ResponseFormat controls the output structure of a chat completion.

type Server

type Server struct {
	// contains filtered or unexported fields
}

Server wraps a loaded model and serves OpenAI-compatible HTTP endpoints.

func NewServer

func NewServer(m *inference.Model, opts ...ServerOption) *Server

NewServer creates a Server for the given model.

func (*Server) Close

func (s *Server) Close(_ context.Context) error

Close implements shutdown.Closer for graceful shutdown integration.
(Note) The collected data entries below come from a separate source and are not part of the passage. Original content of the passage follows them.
-- ==== Sys2Proof/Laws/PerInstr.lean ====
section
/-! SUPPORT. The family EncodesOperands: a well-formed request's command word carries its register index in `R` and has
its reserved bits zero (30_encoding.md R62, R65). -/

namespace Sys2Proof.Laws

/-- The word of a well-formed request names its register, and its `Z` is 0. -/
def EncodesOperands.Statement (i : Instr) : Prop :=
  i.wellFormed = true → (fieldR (encode i)).toNat = i.reg ∧ fieldZ (encode i) = 0

/-- The `R` and `Z` of a packed word. -/
theorem reg_of_pack (r : Nat) (b a : Byte) (d : BitVec 1) (op : BitVec 4) (h : regOk r = true) :
    (fieldR (pack (indexField r) b a d op)).toNat = r ∧ fieldZ (pack (indexField r) b a d op) = 0 := by
  rw [fieldR_pack, fieldZ_pack]
  exact ⟨toNat_indexField r (by simpa [regOk] using h), rfl⟩

theorem EncodesOperands.width (r : Nat) : EncodesOperands.Statement (.width r) := fun h => reg_of_pack r _ _ _ _ h

theorem EncodesOperands.read (r : Nat) : EncodesOperands.Statement (.read r) := fun h => reg_of_pack r _ _ _ _ h

theorem EncodesOperands.rdbit (r : Nat) (bit : Int) : EncodesOperands.Statement (.rdbit r bit) := fun h =>
  reg_of_pack r _ _ _ _ (Bool.and_eq_true_iff.mp h).1

theorem EncodesOperands.wrbit (r : Nat) (bit : Int) : EncodesOperands.Statement (.wrbit r bit) := fun h =>
  reg_of_pack r _ _ _ _ (Bool.and_eq_true_iff.mp h).1

theorem EncodesOperands.rdrange (r : Nat) (start stop : Int) : EncodesOperands.Statement (.rdrange r start stop) :=
  fun h => reg_of_pack r _ _ _ _ (Bool.and_eq_true_iff.mp (Bool.and_eq_true_iff.mp h).1).1

theorem EncodesOperands.rdrest (r : Nat) (start : Int) : EncodesOperands.Statement (.rdrest r start) := fun h =>
  reg_of_pack r _ _ _ _ (Bool.and_eq_true_iff.mp h).1

theorem EncodesOperands.wrrange (r : Nat) (start size : Int) : EncodesOperands.Statement (.wrrange r start size) :=
  fun h => reg_of_pack r _ _ _ _ (Bool.and_eq_true_iff.mp (Bool.and_eq_true_iff.mp h).1).1

theorem EncodesOperands.fget (r k : Nat) : EncodesOperands.Statement (.fget r k) := fun h =>
  reg_of_pack r _ _ _ _ (Bool.and_eq_true_iff.mp h).1

theorem EncodesOperands.fset (r k : Nat) : EncodesOperands.Statement (.fset r k) := fun h =>
  reg_of_pack r _ _ _ _ (Bool.and_eq_true_iff.mp h).1

end Sys2Proof.Laws
end

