-- ==== Sys2Proof/Tests/Slice0.lean ====
section
/-! SUPPORT. The model's own tests: the words and results are those of 95_test_vectors.md (the vector's name stands in
each comment) or hand-computed from the rule named. The witnesses at the end meet the hypotheses of the statements. -/

namespace Sys2Proof.Tests

open Sys2Proof.Machine

/-! Well-formedness refuses what no field of the command word can carry. -/

theorem test_wf_register : (Instr.read 256).wellFormed = false := by decide
theorem test_wf_bit_low : (Instr.rdbit 0 (-129)).wellFormed = false := by decide
theorem test_wf_bit_high : (Instr.wrbit 0 128).wellFormed = false := by decide
theorem test_wf_stop : (Instr.rdrange 0 0 128).wellFormed = false := by decide
theorem test_wf_start : (Instr.rdrest 0 (-129)).wellFormed = false := by decide
theorem test_wf_size : (Instr.wrrange 0 0 (-129)).wellFormed = false := by decide
theorem test_wf_field : (Instr.fget 0 256).wellFormed = false := by decide
theorem test_wf_accepts : (Instr.fset 255 255).wellFormed = true := by decide

/-! Decoding of words written out from 95_test_vectors.md section 2.1. -/

theorem test_decode_width : decode 0x00000001 = .ok (.width 0) := by rfl
theorem test_decode_read : decode 0x02000002 = .ok (.read 2) := by rfl
theorem test_decode_rdbit : decode 0x00008003 = .ok (.rdbit 0 (-128)) := by rfl
theorem test_decode_wrbit : decode 0x0000FF04 = .ok (.wrbit 0 (-1)) := by rfl
theorem test_decode_rdrange : decode 0x000C0605 = .ok (.rdrange 0 6 12) := by rfl
theorem test_decode_rdrest : decode 0x00001015 = .ok (.rdrest 0 16) := by rfl
theorem test_decode_wrrange : decode 0x00060606 = .ok (.wrrange 0 6 6) := by rfl
theorem test_decode_fget : decode 0x00000207 = .ok (.fget 0 2) := by rfl
theorem test_decode_fget_unsigned : decode 0x0000FF07 = .ok (.fget 0 255) := by rfl
theorem test_decode_fset : decode 0x00000108 = .ok (.fset 0 1) := by rfl
theorem test_illegal_op_zero : decode 0x00000000 = .error .reservedOpcode := by rfl
theorem test_illegal_op_nine : decode 0x00000009 = .error .reservedOpcode := by rfl
theorem test_illegal_z : decode 0x00000022 = .error .reservedZ := by rfl
theorem test_illegal_read_a : decode 0x00000102 = .error .mustBeZero := by rfl
theorem test_illegal_rdbit_b : decode 0x00010003 = .error .mustBeZero := by rfl
theorem test_illegal_wrbit_d : decode 0x00000014 = .error .strayDefaultStop := by rfl
theorem test_illegal_rdrest_b : decode 0x00011015 = .error .mustBeZero := by rfl

/-- The words the test vectors give for these lines. -/
theorem test_encode_words : [encode (.rdrange 0 6 12), encode (.wrbit 0 (-1)), encode (.rdrest 0 16),
    encode (.wrrange 0 33 (-1)), encode (.fset 0 1), encode (.read 255)] =
    [0x000C0605, 0x0000FF04, 0x00001015, 0x00FF2106, 0x00000108, 0xFF000002] := by decide

/-- Section 2.1: the little-endian bytes of `0x000C0605` are `05 06 0C 00`. -/
theorem test_bytes : cmdBytes 0x000C0605 = [0x05, 0x06, 0x0C, 0x00] := by decide

theorem test_decodeTableWord : decodeTableWord 32 0x00000015 = some (.rdrest 0 0) := by decide

/-! One step on CAT_EX with the given `x0` and request; the registers 1 and 2 at their reset values. -/

/-- CAT_EX with `x[0]` given and a request on the pins. -/
def exState (x0 : Nat) (cmd : Cmd) (wdata : Data) : State :=
  { State.reset with x := [x0, 1, 0xFFFFFFFFFFFFFFFF], port := Request.pins ⟨cmd, wdata⟩ }

/-- Status, read data and registers after a step; nothing where the step stops. -/
def outcomeOf (s : State) : Option (BitVec 3 × Data × List Nat) :=
  match step s with
  | .next t => some (t.rspStatus, t.rspRdata, t.x)
  | .fault _ => none
  | .refused _ => none

/-- The same with register 1 and 2 left out. -/
def firstOf (x0 : Nat) (cmd : Cmd) (wdata : Data) : Option (BitVec 3 × Data × Nat) :=
  (outcomeOf (exState x0 cmd wdata)).map fun p => (p.1, p.2.1, p.2.2.headD 0)

/-- 2.2: WIDTH r2. -/
theorem test_width : firstOf 0 0x02000001 0 = some (0, 64, 0) := by decide
/-- 2.2: READ r2. -/
theorem test_read : firstOf 0 0x02000002 0 = some (0, 0xFFFFFFFFFFFFFFFF, 0) := by decide
/-- 2.2: READ r3. -/
theorem test_read_unknown : firstOf 5 0x03000002 0 = some (5, 0, 5) := by decide
/-- T1. -/
theorem test_rdbit : firstOf 0x8 0x00000303 0 = some (0, 1, 0x8) := by decide
/-- T4. -/
theorem test_rdbit_outside : firstOf 0x8 0x00002003 0 = some (1, 0, 0x8) := by decide
/-- B4. -/
theorem test_wrbit_top : firstOf 0 0x00001F04 1 = some (0, 0, 0x80000000) := by decide
/-- B8: both errors. -/
theorem test_wrbit_both_errors : firstOf 0 0x00002004 2 = some (1, 0, 0) := by decide
/-- G5. -/
theorem test_rdrange : firstOf 0xDEADBEEF 0x00180805 0 = some (0, 0xADBE, 0xDEADBEEF) := by decide
/-- G8: reversed. -/
theorem test_rdrange_reversed : firstOf 0xDEADBEEF 0x00040505 0 = some (1, 0, 0xDEADBEEF) := by decide
/-- H1. -/
theorem test_rdrest : firstOf 0xDEADBEEF 0x00001015 0 = some (0, 0xDEAD, 0xDEADBEEF) := by decide
/-- H4. -/
theorem test_rdrest_width : firstOf 0xDEADBEEF 0x00002015 0 = some (1, 0, 0xDEADBEEF) := by decide
/-- S18. -/
theorem test_wrrange : firstOf 0x12345678 0x00080806 0 = some (0, 0, 0x12340078) := by decide
/-- S10. -/
theorem test_wrrange_too_large : firstOf 0 0x00200006 0x100000000 = some (3, 0, 0) := by decide
/-- F6. -/
theorem test_fget : firstOf 0xABCD 0x00000107 0 = some (0, 0xAB, 0xABCD) := by decide
/-- F10. -/
theorem test_fget_unknown : firstOf 0 0x00000407 0 = some (6, 0, 0) := by decide
/-- F16. -/
theorem test_fset : firstOf 0xDEADBEEF 0x00000208 0x1234 = some (0, 0, 0xDEAD1234) := by decide
/-- F9: both errors. -/
theorem test_fset_both_errors : firstOf 0 0x00000308 0x10000 = some (1, 0, 0) := by decide
/-- B11: the other registers keep their values. -/
theorem test_wrbit_r2 : outcomeOf (exState 7 0x02003F04 0) = some (0, 0, [7, 1, 0x7FFFFFFFFFFFFFFF]) := by decide
/-- P3, step 8: READ with `Z` = 1. -/
theorem test_illegal : firstOf 9 0x02000022 0 = some (7, 0, 9) := by decide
func (*Server) GPUs added in v1.8.0

func (s *Server) GPUs() []int

GPUs returns the configured GPU IDs, or nil if not set.

func (*Server) Handler

func (s *Server) Handler() http.Handler

Handler returns the HTTP handler for this server.

type ServerMetrics

type ServerMetrics struct {
	// contains filtered or unexported fields
}

ServerMetrics records serving metrics using a runtime.Collector.

func NewServerMetrics

func NewServerMetrics(c runtime.Collector) *ServerMetrics

NewServerMetrics creates a ServerMetrics backed by the given collector.

func (*ServerMetrics) ActiveRequests added in v1.17.0

func (m *ServerMetrics) ActiveRequests() int64

ActiveRequests returns the current number of in-flight requests.
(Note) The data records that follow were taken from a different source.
-- ==== Sys2Proof/Syntax.lean ====
section
/-! DEFINITION. The commands of the OL640 block: one constructor of `Instr` for each row of the opcode table, with
the operands the row needs (what software writes, or what the board, the panel or the link shows at that event). -/
namespace Sys2Proof

/-- The tag and the four argument words a command is issued with (R108). -/
structure Cmd where
  tag : Byte
  a0 : Word
  a1 : Word
  a2 : Word
  a3 : Word
deriving DecidableEq, Repr

/-- How a register write arrives: the high-half commit through a chip select (R87), or one DWORD through a PCIe
function (R92). -/
inductive WriteAccess where
  | half (cs : ChipSelect) (hi : HalfWord)
  | dword (fn : FnId) (v : Word)
deriving DecidableEq, Repr

/-- How a register read arrives: the low half through a chip select (R85), or one DWORD through a PCIe function. -/
inductive ReadAccess where
  | half (cs : ChipSelect)
  | dword (fn : FnId)
deriving DecidableEq, Repr

/-- The lockable resources of Table 06-4 (the command slot is the window's own). -/
inductive Resource where
  | power
  | syn (y : SynId)
  | gate (h : HeadId)
  | cal (u : CalId)
  | ctxSet (n : CtxId)
deriving DecidableEq, Repr

/-- The chip selects and strobes that a host asserts at once (R78). -/
structure HostStrobes where
  cs : BitVec 4
  oe : Bool
  we : Bool
deriving DecidableEq, Repr

/-- A BAR_0 request that is no whole DWORD of the register file: its direction, offset and length in DWORDs, which of
its bytes are enabled, the bytes a write carries, and whether it is a peer-to-peer request. -/
structure InvalidTlp where
  peer : Bool := false
  write : Bool
  off : Nat
  dwords : Nat
  enables : List Bool
  data : List Byte
deriving DecidableEq, Repr

/-- The Drone-domain registers that have a shadow in FCLK and are written by software (R62). -/
inductive DroneShadow where
  | heartbeat
  | powerReq
  | timer (t : TimerId)
deriving DecidableEq, Repr

/-- The strap pins as sampled at reset release (R545). -/
structure Straps where
  flashBoot : Bool
  hbSync : Bool
  imageAlt : Bool
  quadOk : Bool
  pcieEn : Bool
deriving DecidableEq, Repr

/-- The monitored supplies (R585). -/
inductive Supply where
  | vddDrone | vddCore | vddSram | vddMemio
deriving DecidableEq, Repr

/-- What the serial flash answers to the boot loader: its SFDP signature, and the bytes at the primary and the
alternate image. -/
structure FlashRead where
  sfdp : List Byte
  primary : List Byte
  alternate : List Byte
deriving DecidableEq, Repr

/-- How the three training attempts go (R191): which channels fail, whether the two differ, and, on a pass, the
installed capacity code and the ranks per channel. -/
inductive TrainingResult where
  | pass (sizeCode : Nat) (ranks : Nat)
  | fail (ch0 ch1 mismatch : Bool)
deriving DecidableEq, Repr

/-- The events of Table 25-5. -/
inductive WakeSource where
  | extint (p : PinId)
  | timer (k : Fin 4)
  | relayLink
  | hostBus
deriving DecidableEq, Repr

/-- The mode register 4 value of each rank (channel × 2 + rank) at a poll (R206). -/
structure Mr4Values where
  v : Vector Byte 4
deriving DecidableEq, Repr

/-- The structures that the SRAM scrub walks, as UNIT of SRAM_UE numbers them (Table 27-2). -/
inductive SramUnit where
  | protectedStore | relief | lineStores | bistable | maps | staging
deriving DecidableEq, Repr

/-- What the scrub of one SRAM word finds (R210). -/
inductive ScrubOutcome where
  | clean
  | corrected
  | uncorrectable (u : SramUnit) (word : Nat)
deriving DecidableEq, Repr

/-- What the ECC of a returned read shows (R197, R198). -/
inductive ReadOutcome where
  | good
  | corrected (word : Nat)
  | uncorrectable (word : Nat)
deriving DecidableEq, Repr

/-- The users of the shared ADC (R421). -/
inductive AdcUser where
  | contrast | bistable
deriving DecidableEq, Repr

/-- The PHY status registers as MDIO shows them (R427). -/
structure PhyStatus where
  up : Bool
  speed : Fin 3
  fullDuplex : Bool
deriving DecidableEq, Repr

/-- A frame as the MAC receives it: its bytes from the destination address to the last one before the FCS, whether
its FCS checks, whether the ERX queue was full when it arrived (R60), and the time of its SFD in ns, on a clock that
reads 1000 × Drone time. -/
structure RxFrame where
  bytes : List Byte
  fcsOk : Bool
  queueFull : Bool
  time : Nat
deriving DecidableEq, Repr

/-- Whose wait exceeds the wait timeout (R573): the command of a window, a head that the power sequencer or the boot
loader starts, or the power sequencer itself. -/
inductive Waiter where
  | window (w : WinId)
  | head (h : ContHead)
  | power
deriving DecidableEq, Repr

/-- A look at HPD once a second (R330): the head, and whether its HPD is high. -/
structure HpdLook where
  head : ContHead
  high : Bool
deriving DecidableEq, Repr

/-- How an eDP training attempt ends (R329): whether clock recovery and channel equalisation completed, the voltage swing
and pre-emphasis levels the panel requested last, and whether its DPCD reports the alternate scrambler seed reset and
down-spread (Table 15-4). -/
structure TrainingEnd where
  clockRecovered : Bool
  equalised : Bool
  swing : Fin 4
  preEmphasis : Fin 4
  altSeed : Bool
  downSpread : Bool
deriving DecidableEq, Repr

/-- How a self-test chunk ends (R468): the failing instances it found, and whether foreground work asked for the
block meanwhile. -/
structure ChunkResult where
  failures : Word
  foreground : Bool
deriving DecidableEq, Repr

/-- A completion TLP of a COPY_IN read request (R183). -/
inductive PcieCompletion where
  | data (bytes : List Byte)
  | error
  /-- Either, for a host read of a COPY_IN that has ended (R173). -/
  | late
deriving DecidableEq, Repr

/-- One edge of TCK with the levels of TMS, TDI and TRST_N (R597). -/
structure TckEdge where
  rising : Bool
  tms : Bool
  tdi : Bool
  trstN : Bool
deriving DecidableEq, Repr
func (*ServerMetrics) DecActiveRequests added in v1.17.0

func (m *ServerMetrics) DecActiveRequests()

DecActiveRequests decrements the active request count and updates the gauge.

func (*ServerMetrics) IncActiveRequests added in v1.17.0

func (m *ServerMetrics) IncActiveRequests()

IncActiveRequests increments the active request count and updates the gauge.

func (*ServerMetrics) RecordError added in v1.17.0

func (m *ServerMetrics) RecordError(endpoint string, statusCode int)

RecordError increments the errors_total counter for the given endpoint and HTTP status code. Labels are encoded in the counter name so that the Prometheus exposition can emit them as {endpoint="...",status_code="..."}.

func (*ServerMetrics) RecordRequest

func (m *ServerMetrics) RecordRequest(tokens int, latency time.Duration)

RecordRequest records a completed request's metrics.

type ServerOption

type ServerOption func(*Server)

ServerOption configures the server.

func WithAPIKey added in v1.11.0

func WithAPIKey(key string) ServerOption

WithAPIKey enables Bearer token authentication on all endpoints except health checks (/healthz, /readyz), metrics (/metrics), and the OpenAPI spec (/openapi.yaml).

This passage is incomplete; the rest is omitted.